# AIM OF THE TASK:
Can you restate the lines of the entries below, word for word, from the first one through the line that includes "(addr : Nat)"?

# MATERIAL PROVIDED:

/-- What a STATE_SYNC message announces (Table 18.4: "Changes that a holder applies in PUBLISH"; R107, R151, R220,
R244, R320, R395, R399). The spec gives no layout for its body: the items are typed. -/
inductive Sync where
  | outcome (o : ReqOutcome)
  | admitted (req : Nat) (info : ReqInfo) (countsAddr countsN : Nat) (acorn : Option Word) (jars : List ChunkRec)
      (husk : Bool) (draws windowLen outLeft : Nat) (hasToken : Bool) (ttft : Nat)
  | loadReport (req : Nat) (status : BitVec 16)
  | rowReport (req step : Nat) (trees : List Bytes)
  | rowLost (req step : Nat)
  | rowFreed (req step : Nat)
  | home (req slice : Nat)
  | homeState (req : Nat) (data : Bytes)
  | tenant (tenant : Nat) (c : TenantChange)
  | maskLoad (part id addr : Nat)
  | maskDelete (part id : Nat)
  | biasLoad (part id addr n : Nat)
  | biasDelete (part id : Nat)
  | objReport (part id : Nat) (bias : Bool) (status : BitVec 16)
  | objApplied (part id : Nat) (bias : Bool)
  | acornMake (part : Nat) (handle : Word) (addr n : Nat)
  | acornReport (part : Nat) (handle : Word) (status : BitVec 16) (entries : Nat)
  | acornSettled (part : Nat) (handle : Word) (status : BitVec 16) (shares : List (Nat × Nat))
  | acornUse (part : Nat) (handle : Word) (req : Nat) (on : Bool)
  | acornTake (part : Nat) (handle : Word) (req : Nat)
  | acornDrop (part : Nat) (handle : Word)
  | variantReg (part n : Nat)
  | variantDrop (part n : Nat)
  | head (part : Nat) (h : HeadId)
  | headUnload (part : Nat)
  | backing (part first count lmax : Nat)
  | kill (part : Nat)
  | keys (k : WrappedKeys)
  | rangeStored
  | trainOpen (part : Nat) (d : SessionDesc)
  | trainForward (d : MicroDesc)
  | trainBackward (seq : Word) (grow : Bool)
  | trainNorm (addr : Nat)
  | trainUpdate (u : UpdateArgs)
  | trainClose
  | slotReady (kind : SlotKind) (seq : Word)
  | maskPrune (tile slice : Bool) (k : Nat)
  | maskBarrier (const : Bool) (c : F32)
  | maskDiscard
  | evict (req : Nat)
  | cancelMark (req : Nat)
  | coldPred (req : Nat)
  | drain (slice : Nat)
  | rejoin (slice : Nat)
  | released (req : Nat)
  | overlay (part variant addr len : Nat)
  | joining (slice iface : Nat) (epochs : BitVec 3) (features : BitVec 6)
  | join (j : JoinInfo)
  | copyReq (req home state prior : Nat) (info : ReqInfo) (outLeft : Nat) (hasToken : Bool) (heldStep : Option Nat) (line : Bytes)
  | copyTenant (tenant part : Nat) (bound : Bool) (reserve balance credited drained debited : Nat)
  | copyVariant (part num start : Nat) (until_ : Option Nat)
  | copyObj (bias : Bool) (part id addr n : Nat)
  | copyAcorn (part : Nat) (handle : Word) (entries : Nat)
  | copySession (part : Nat) (d : SessionDesc) (genT : Bool) (sessionNo : Nat) (parts : List (Nat × Nat)) (seqs : List Word)
      (backwards updates : Nat) (barriered normDone : Bool)
  | tileLost (seq : Word) (tile : Nat)
  | stepEnd
  deriving DecidableEq, Repr

/-- STATE_SYNC: originating slice, the step that the change belongs to, the change. -/
structure SyncMsg where
  src : Nat
  step : Nat
  item : Sync
  deriving DecidableEq, Repr
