-- ==== Sys2Proof/Machine/State.lean ====
section
/-! DEFINITION. The state of one slice, as plain data, its value after reset, and the reasons a step can stop.
Each structure names the rules that give it; INVENTORY.md lists every field with its reset value. -/

namespace Sys2Proof.Machine

/-! ## Hardening, reset and registers -/

/-- The hardening kit (Table 0.1): fixed when the block is hardened, never written. -/
structure Kit where
  coarse : Bool
  pans : Nat
  deriving DecidableEq, Repr

/-- Registers of banks 0, 1 and 14 that hold a value of their own (Tables 16.3, 16.5, 16.8). -/
structure Regs where
  sliceOvr : BitVec 6
  sliceOvrEn : Bool
  grpSize : BitVec 7
  grpX : BitVec 7
  grpY : BitVec 7
  grpOvrEn : Bool
  stepPeriod : Nat
  irqStatus : BitVec 5
  irqEn : BitVec 5
  placeHold : Bool
  stcSteps : Nat
  stcInForce : Nat
  aclkCeil : Nat
  quota : List Nat
  frozenPart : BitVec 12
  frozenHip : Bool
  frozenHmp : Bool
  frozenGbp : Bool
  mgmtParts : BitVec 12
  scrub : BitVec 12
  fwRunning : Nat
  fwStaged : Nat
  fwStagedOk : Bool
  fwRestarts : Nat
  keys : BitVec 12
  secFault : Bool
  logBaseLo : Word
  logBase : BitVec 64
  logEn : Bool
  logOrder : BitVec 5
  deriving DecidableEq, Repr

/-- The counters of bank 14 (Table 16.6), each modulo 2^32, or 2^64 for a pair. -/
structure Counters where
  tickSlips : Word
  tickSlipUs : Word
  publishLate : Word
  shellFull : Word
  rescore1 : Word
  rescore2 : Word
  holdMiss : Word
  sampleEmpty : Word
  eccCe : Word
  eccUe : Word
  pipParity : Word
  mergeStale : Word
  mergeDups : Word
  treeReject : Word
  ladleStalls : Word
  budgetThrottles : Word
  tileLost : Word
  pipLRuns : BitVec 64
  pipTWords : BitVec 64
  rowsScored : BitVec 64
  tokensHomed : BitVec 64
  alarmGen : Word
  alarmCoalesced : Word
  logGen : Word
  logLost : Word
  traceGen : Word
  traceDrop : Word
  traceDropS : List Word
  deriving DecidableEq, Repr

/-- STATE of a mailbox (Table 15.2). -/
inductive MbxState where
  | idle | pending | done
  deriving DecidableEq, Repr

/-- One partition's mailbox bank (Table 15.2), with the bases and orders latched at enable (R310). -/
structure Mailbox where
  opcode : BitVec 16
  tag : BitVec 16
  args : List Word
  resStatus : BitVec 16
  resTag : BitVec 16
  st : MbxState
  fwd : Bool
  irqStatus : BitVec 5
  irqEn : BitVec 5
  cqBaseLo : Word
  cqBaseHi : Word
  cqEn : Bool
  qOrder : BitVec 4
  cOrder : BitVec 4
  cqTail : Word
  cqHead : Word
  ccBaseLo : Word
  ccBaseHi : Word
  ccProd : Word
  ccCons : Word
  cqPending : Nat
  -- latched at enable
  lqBase : Nat
  lcBase : Nat
  lqOrder : Nat
  lcOrder : Nat
  -- records whose write has been issued since the enable (CSEQ, R309)
  cseq : Nat
  -- a fetch read is outstanding (R311)
  fetching : Bool
  deriving DecidableEq, Repr

/-! ## The step -/

/-- The open step and, on the tick master, the emission of the next (R54 to R59, R66). -/
structure StepSt where
  step : Nat
  opened : Bool
  period : Nat
  tickAt : Nat
  phase : Nat
  stamped : Bool
  -- members whose announcements of the stamped step are still due (R316)
  syncsDue : List Nat
  -- members whose announcements of the open step are complete before the stamp here
  ended : List Nat
  -- the acknowledgement of the stamped step is being repeated (R378)
  acking : Bool
  -- tick master: step of the last TICK emitted, missing acknowledgements, slip
  emittedStep : Nat
  acksDue : List Nat
  slipSince : Option Nat
  slipReported : Bool
  deriving DecidableEq, Repr

/-! ## The group -/

/-- What HELLO told of a member (R382, R52, R317). -/
structure PeerInfo where
  slice : Nat
  iface : Nat
  epochs : BitVec 3
  features : BitVec 6
  deriving DecidableEq, Repr

/-- One routing table entry (R385). -/
structure Route where
  dest : Nat
  primary : Nat
  alternate : Nat
  deriving DecidableEq, Repr

/-- Phases of a regroup (Table 20.4). -/
inductive RegroupPhase where
  | reconcile | takeover | resume
  deriving DecidableEq, Repr

/-- A regroup in progress (R419 to R424): the holes whose work moves, its phase, the survivors that have reported, and the highest
step that any of them reported. -/
structure Regroup where
  holes : List Nat
  phase : RegroupPhase
  reports : List Nat
  top : Nat
  deriving DecidableEq, Repr

/-- A planned removal or return of a member (R429, R431): the slice, the first step counted, the commit stamps passed, and whether
this slice has sent the jars that it hands over. -/
structure Drain where
  slice : Nat
  start : Nat
  stage : Nat
  rejoin : Bool
  sent : Bool
  deriving DecidableEq, Repr

/-- A formation attempt on this slice (R453). -/
structure Forming where
  formId : Nat
  keysHeld : List Nat
  done : List Nat
  deriving DecidableEq, Repr

/-- Group membership, vocabulary and ranges (R13 to R19, R413 to R431, R449 to R454). -/
structure Group where
  slice : Nat
  size : Nat
  x : Nat
  y : Nat
  master : Nat
  formed : Bool
  solo : Bool
  formId : Nat
  lastForm : Nat
  joinForm : Nat
  lastStep : Nat
  -- vocabulary size, 0 when there is none (R19)
  vocab : Nat
  -- first run of each member, in slice order, and second runs (R18)
  ranges : List RangeEntry
  second : List (Nat × RangeEntry)
  -- RANGE_LOAD accepted and not governing, and the members that have stored it (R322)
  nextTable : Option (Nat × List RangeEntry)
  nextStored : List Nat
  -- the overrides as the running formation attempt has read them: X and Y that GROUP_OVR expects, 0 for none, and whether the attempt has
  -- begun (R337, R345)
  wantX : Nat
  wantY : Nat
  numbered : Bool
  soloRun : RangeEntry
  soloVocab : Nat
  holes : List Nat
  idle : List Nat
  joining : List Nat
  peers : List PeerInfo
  proposals : List FormBody
  forming : Option Forming
  routes : List Route
  -- last HEARTBEAT time of each member (R388)
  seen : List (Nat × Nat)
  regroup : Option Regroup
  drain : Option Drain
  uncovered : List RangeEntry
  -- consecutive steps in which GEOMETRY_FAULT named a slice (R427)
  geomFaults : List (Nat × Nat)
  geomNow : List Nat
  -- this slice has stopped sending HEARTBEAT (R412, R440, R401)
  silent : Bool
  -- a slice was lost with its keeper: every request enters FAILED at the first commit stamp (R426)
  failAll : Bool
  deriving DecidableEq, Repr

/-! ## Requests, rows and merges -/

/-- Request states (Table 11.1). -/
inductive ReqState where
  | free | admitted | prefill | active | throttled | late | paused | draining | done | cancelled | failed | evicted
  deriving DecidableEq, Repr

/-- Predictor state (R135). -/
structure Pred where
  kref : Nat
  w : Nat
  gap : Nat
  deriving DecidableEq, Repr

/-- A change of a request that was accepted and waits for the commit stamp of its step (R58, R316). -/
inductive ReqChange where
  | settings (s : Settings)
  | cancel
  | pause
  | resume
  | evict (addr cap : Nat)
  | move (slice : Nat)
  deriving DecidableEq, Repr

/-- One entry of the request table as this slice holds it: what every slice's copy has, the slice's own jars
and written mark, and the home slice's control state (R220, R108, R109, R147, R241, R415). -/
structure ReqEntry where
  req : Nat
  info : ReqInfo
  state : ReqState
  home : Nat
  prior : ReqState
  draws : Nat
  windowLen : Nat
  outLeft : Nat
  hasToken : Bool
  pred : Pred
  -- jars of this slice: (offset, count), ascending offset (R109)
  jars : List (Nat × Nat)
  -- the Acorn, by uid, whose lines it shares here (R255)
  sharing : Option Nat
  -- written mark (R108): slot 0 written, highest jar slot written
  mark0 : Bool
  markJar : Nat
  -- loading of the prompt counts (R225, R226)
  loaded : List Nat
  loadStatus : BitVec 16
  wasHusk : Bool
  -- home slice only
  cancelMark : Bool
  lateCount : Nat
  stallSteps : Nat
  heldStep : Option Nat
  allowance : Nat
  budgetRun : Bool
  acceptedAt : Nat
  ttftUs : Nat
  gapUs : Nat
  gapSteps : Nat
  lastCommitAt : Nat
  lastCommitStep : Nat
  clockOn : Bool
  prod : Nat
  prodWritten : Nat
  -- the number of the newest record handed to HMP, and the step of its publication
  issued : Nat
  issuedStep : Nat
  cons : Nat
  -- the step in which CONS was last read (R234)
  consStep : Nat
  consAlarmed : Bool
  window : List Nat
  evictStage : Nat
  moveStage : Nat
  moveTo : Nat
  shares : List (Nat × List ChunkRec)
  -- terminal and its final record written (R240)
  released : Bool
  -- step in which some slice reported a row (R65)
  workStep : Nat
  -- slices that hold a row of the request for the step that is, or would be, outstanding (R60)
  holders : List Nat
  -- step field of the row whose token this slice has last seen committed (R228)
  usedField : Option Nat
  -- lines last sent to the keeper and last written back, by slot, and the home record last sent (R108, R414)
  sent : List (Nat × Bytes)
  sentHome : Bytes
  written : List (Nat × Bytes)
  -- the lines stand in their backing slots only (R104), slots whose read is due, state that cannot be restored (R426)
  cold : Bool
  due : List Nat
  lost : Bool
  -- the newest outcome that this slice has applied (R423)
  lastOutcome : Option ReqOutcome
  deriving DecidableEq, Repr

# SOLUTION FOR THIS TASK:
/-- What a STATE_SYNC message announces (Table 18.4: "Changes that a holder applies in PUBLISH"; R107, R151, R220,
R244, R320, R395, R399). The spec gives no layout for its body: the items are typed. -/
inductive Sync where
  | outcome (o : ReqOutcome)
  | admitted (req : Nat) (info : ReqInfo) (countsAddr countsN : Nat) (acorn : Option Word) (jars : List ChunkRec)
      (husk : Bool) (draws windowLen outLeft : Nat) (hasToken : Bool) (ttft : Nat)
  | loadReport (req : Nat) (status : BitVec 16)
  | rowReport (req step : Nat) (trees : List Bytes)
  | rowLost (req step : Nat)
  | rowFreed (req step : Nat)
  | home (req slice : Nat)
  | homeState (req : Nat) (data : Bytes)
  | tenant (tenant : Nat) (c : TenantChange)
  | maskLoad (part id addr : Nat)
  | maskDelete (part id : Nat)
  | biasLoad (part id addr n : Nat)
  | biasDelete (part id : Nat)
  | objReport (part id : Nat) (bias : Bool) (status : BitVec 16)
  | objApplied (part id : Nat) (bias : Bool)
  | acornMake (part : Nat) (handle : Word) (addr n : Nat)
  | acornReport (part : Nat) (handle : Word) (status : BitVec 16) (entries : Nat)
  | acornSettled (part : Nat) (handle : Word) (status : BitVec 16) (shares : List (Nat × Nat))
  | acornUse (part : Nat) (handle : Word) (req : Nat) (on : Bool)
  | acornTake (part : Nat) (handle : Word) (req : Nat)
  | acornDrop (part : Nat) (handle : Word)
  | variantReg (part n : Nat)
  | variantDrop (part n : Nat)
  | head (part : Nat) (h : HeadId)
  | headUnload (part : Nat)
  | backing (part first count lmax : Nat)
  | kill (part : Nat)
  | keys (k : WrappedKeys)
  | rangeStored
  | trainOpen (part : Nat) (d : SessionDesc)
  | trainForward (d : MicroDesc)
  | trainBackward (seq : Word) (grow : Bool)
  | trainNorm (addr : Nat)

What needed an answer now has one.